Imaging FlowCyto Bot
Heidi Sosik, Robert Olsen and a team of researchers at WHOI are developing a new set of tools to get exactly the kind of data that phytoplankton ecologists are missing. One novel instrument, Imaging FlowCyto Bot or IFCB samples ocean water and automatically photographs individual plankton through a microscope lens. On its own, IFCB is an amazing technical achievement. IFCB uses In situ flow cytometry, a method whoch involves shining laser light through a stream of water droplets and measuring the Chlorophyll flouresence to trigger the camera’s shutter at the exact right moment to capture an image of a microscopic organism. It does this at regular intervals, and is robust enough to be deployed at sea or under a ship for years at a time, communicating it’s plankton photos back to shore remotely.
Sosik, Olsen and others have built an image classification system on top of this plankton detector. Using classic computer vision techniques, they can identify 47 taxa (roughly, groups of species) with 88% accuracy. This means that on an IFCB deployment, scientists can get measurements of which and how many of each taxon were in a 5 mL sample of ocean water, taken up to 3 times per hour.

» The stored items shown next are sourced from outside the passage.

theorem instructionPhase_completes (s : State) : ∃ u, instructionPhase s = .next u := by
  cases hf : fetch s with
  | error c => exact ⟨_, instructionPhase_of_fetch_error hf⟩
  | ok op =>
    cases hd : decodeWord op with
    | none => exact ⟨_, instructionPhase_of_unknown hf hd⟩
    | some i => exact (instructionPhase_of_decode hf hd).symm ▸ exec_completes i s

/-- A wait step clears the event, uses up its inputs, and changes nothing else (R115). -/
theorem step_of_isWaitStep {s : State} (h : isWaitStep s = true) : step s = .next (s.setEvent none).consumeInput := if_pos h

/-- Any other step runs the instruction phase and then the timer phase (R110, R114). -/
theorem step_of_instructionPhase {s u : State} (hw : isWaitStep s = false)
    (hu : instructionPhase (s.setEvent none) = .next u) : step s = .next (timerPhase s.tickIn u).consumeInput := by
  have hstep : step s = finishStep s.tickIn (instructionPhase (s.setEvent none)) := if_neg (hw ▸ Bool.false_ne_true)
  rw [hstep, hu, finishStep]

/-- Settles O14: a wait step answers at once; in any other step the instruction phase answers, and the timer phase always does. -/
theorem everyStepCompletes : Obligations.EveryStepCompletes := by
  intro s
  cases hw : isWaitStep s with
  | true => exact ⟨_, step_of_isWaitStep hw⟩
  | false =>
    obtain ⟨u, hu⟩ := instructionPhase_completes (s.setEvent none)
    exact ⟨_, step_of_instructionPhase hw hu⟩

/-- The timer phase counts a timer down as R114 and R235 say. -/
theorem decay_eq_countdown (tick : Bool) (v : Byte) : decay tick v = countdown tick v := by
  cases tick
  · exact decay_false v
  · refine BitVec.eq_of_toNat_eq ?_
    rw [toNat_decay_true, countdown, if_pos rfl, BitVec.toNat_ofNat, Nat.mod_eq_of_lt (by omega)]

/-- What the timer phase and the use of the inputs leave of a state. -/
theorem timerPhase_consumeInput_eq (tick : Bool) (u : State) : (timerPhase tick u).consumeInput = { u with
    DT := countdown tick u.DT
    ST := countdown tick u.ST
    inputs := u.inputs.tail
    stepIndex := u.stepIndex + 1 } := by
  rw [← decay_eq_countdown, ← decay_eq_countdown]
  rfl

/-- A step whose word decodes to `FX0A` with a latch set, or to anything else, is no wait step. -/
theorem isWaitStep_eq_false_of_decode {s : State} {op : Word} {i : Instr} (hf : fetch s = .ok op)
    (hd : decodeWord op = some i) (hkey : (∃ x, i = .ldKey x) → ∃ (k : Nat) (h : k < 16), s.key[k] = true) :
    isWaitStep s = false := by
  refine Bool.eq_false_iff.mpr fun hw => ?_
  obtain ⟨op', x, hf', hd', hopen⟩ := (isWaitStep_eq_true_iff s).mp hw
  cases hf.symm.trans hf'
  cases hd.symm.trans hd'
  obtain ⟨k, hk, hpressed⟩ := hkey ⟨x, rfl⟩
  exact Bool.false_ne_true ((hopen k hk).symm.trans hpressed)

/-- A step that is no wait step, over the instruction it runs. -/
theorem step_of_exec {s t : State} {op : Word} {i : Instr} (hf : fetch s = .ok op) (hd : decodeWord op = some i)
    (hw : isWaitStep s = false) (ht : exec i (s.setEvent none) = .next t) :
    step s = .next (timerPhase s.tickIn t).consumeInput :=
  step_of_instructionPhase hw ((instructionPhase_of_decode (s := s.setEvent none) hf hd).trans ht)

/-- Settles O13: the instruction answers (`exec_completes`), and a step that is no wait step is its phase followed by the timer
phase (`step_of_exec`). -/
theorem stepRunsDecodedInstruction : Obligations.StepRunsDecodedInstruction := by
  intro s op i hf hd hkey
  obtain ⟨t, ht⟩ := exec_completes i (s.setEvent none)
  have w := exec_writesOnlyNamedCells ht
  have hstep := step_of_exec hf hd (isWaitStep_eq_false_of_decode hf hd hkey) ht
  rw [timerPhase_consumeInput_eq, w.inputs, w.stepIndex] at hstep
  exact ⟨t, ht, hstep⟩

/-! ## The event of a step (R220, R229) -/

theorem eventOf_of_fetch_error {s : State} {c : Condition} (hf : fetch s = .error c) : eventOf s = some c := by
  obtain ⟨hpc, rfl⟩ := (fetch_eq_error s c).mp hf
  exact if_pos hpc

theorem eventOf_of_unknown {s : State} {op : Word} (hf : fetch s = .ok op) (hd : decodeWord op = none) :
    eventOf s = some (.unknownOpcode op) := by
  obtain ⟨hpc, rfl⟩ := (fetch_eq_ok s op).mp hf
  rw [eventOf, if_neg (by omega), hd]

theorem eventOf_of_decode {s : State} {op : Word} {i : Instr} (hf : fetch s = .ok op) (hd : decodeWord op = some i) :
    eventOf s = conditionOf i s := by
  obtain ⟨hpc, rfl⟩ := (fetch_eq_ok s op).mp hf
  rw [eventOf, if_neg (by omega), hd]

/-- The event of a step depends on nothing but memory, the registers, `I`, `pc` and `sp`. -/
theorem eventOf_congr {s t : State} (hmem : t.mem = s.mem) (hV : t.V = s.V) (hI : t.I = s.I) (hpc : t.pc = s.pc)
    (hsp : t.sp = s.sp) : eventOf t = eventOf s := by
  simp only [eventOf, hmem, hpc, conditionOf_congr hV hI hsp]

/-- The instruction phase raises the condition of the table and does nothing else, or the table gives none and the event stays
as it was. -/
theorem instructionPhase_next_cases {s u : State} (h : instructionPhase s = .next u) :
    (∃ c, eventOf s = some c ∧ u = s.setEvent (some c)) ∨ (eventOf s = none ∧ u.event = s.event) := by
  rcases instructionPhase_cases h with ⟨c, hf, hu⟩ | ⟨op, hf, hd, hu⟩ | ⟨op, i, hf, hd, hexec⟩
  · exact .inl ⟨c, eventOf_of_fetch_error hf, hu⟩
  · exact .inl ⟨_, eventOf_of_unknown hf hd, hu⟩
  · rw [eventOf_of_decode hf hd]
    exact exec_next_cases hexec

IFCB has been deployed and continuously sampling off the coast of Martha’s Vineyard, MA since 2008. Other IFCBs have been deployed on research cruises, for instance on a two week long journey from Cape Cod, MA, up and around the Gulf of Maine, and back down the coast all the way to North Carolina. These datasets also include environmental conditions such as water temperature, current direction and speed, dissolved oxygen content, and meteorological data. This represents a dataset of unprecedented resolution, rich with exactly the kind of information ecologists are missing – enough to begin to understand the environmental niches of different phytoplankton taxa in detail.
A simple explanation for complex data
The dataset of daily taxon counts at Martha’s Vineyard from 2009-2016 is exactly the kind of data the ecologists need, but it presents very few obvious conclusions:
You can see that there are some taxa which are much more common than others, and that at least some of the taxa show cyclic patterns in their abundance. If we were to try to predict the distribution of taxa from a set of environment factors, we’d have trouble though: this data is noisey and the target is high-dimensional, meaning we’d need a lot of training data to get a sufficiently complex regression model to show good generalization accuracy on this problem.
Our Oceans 2017 work proposes to find a set of communities of taxa which co-occur frequently throughout the dataset, and to do so in a way that the communities can be predicted accurately from environment data. This last piece of this proposal means that we will balance predictive accuracy with a model that has few enough communities, and intuitive enough communities that an ecologist can look at trends in the output and say things like ‘The communities which die off every winter seem to be surviving longer every year’, and then choose to go collect more specific data to test pieces of that hypothesis.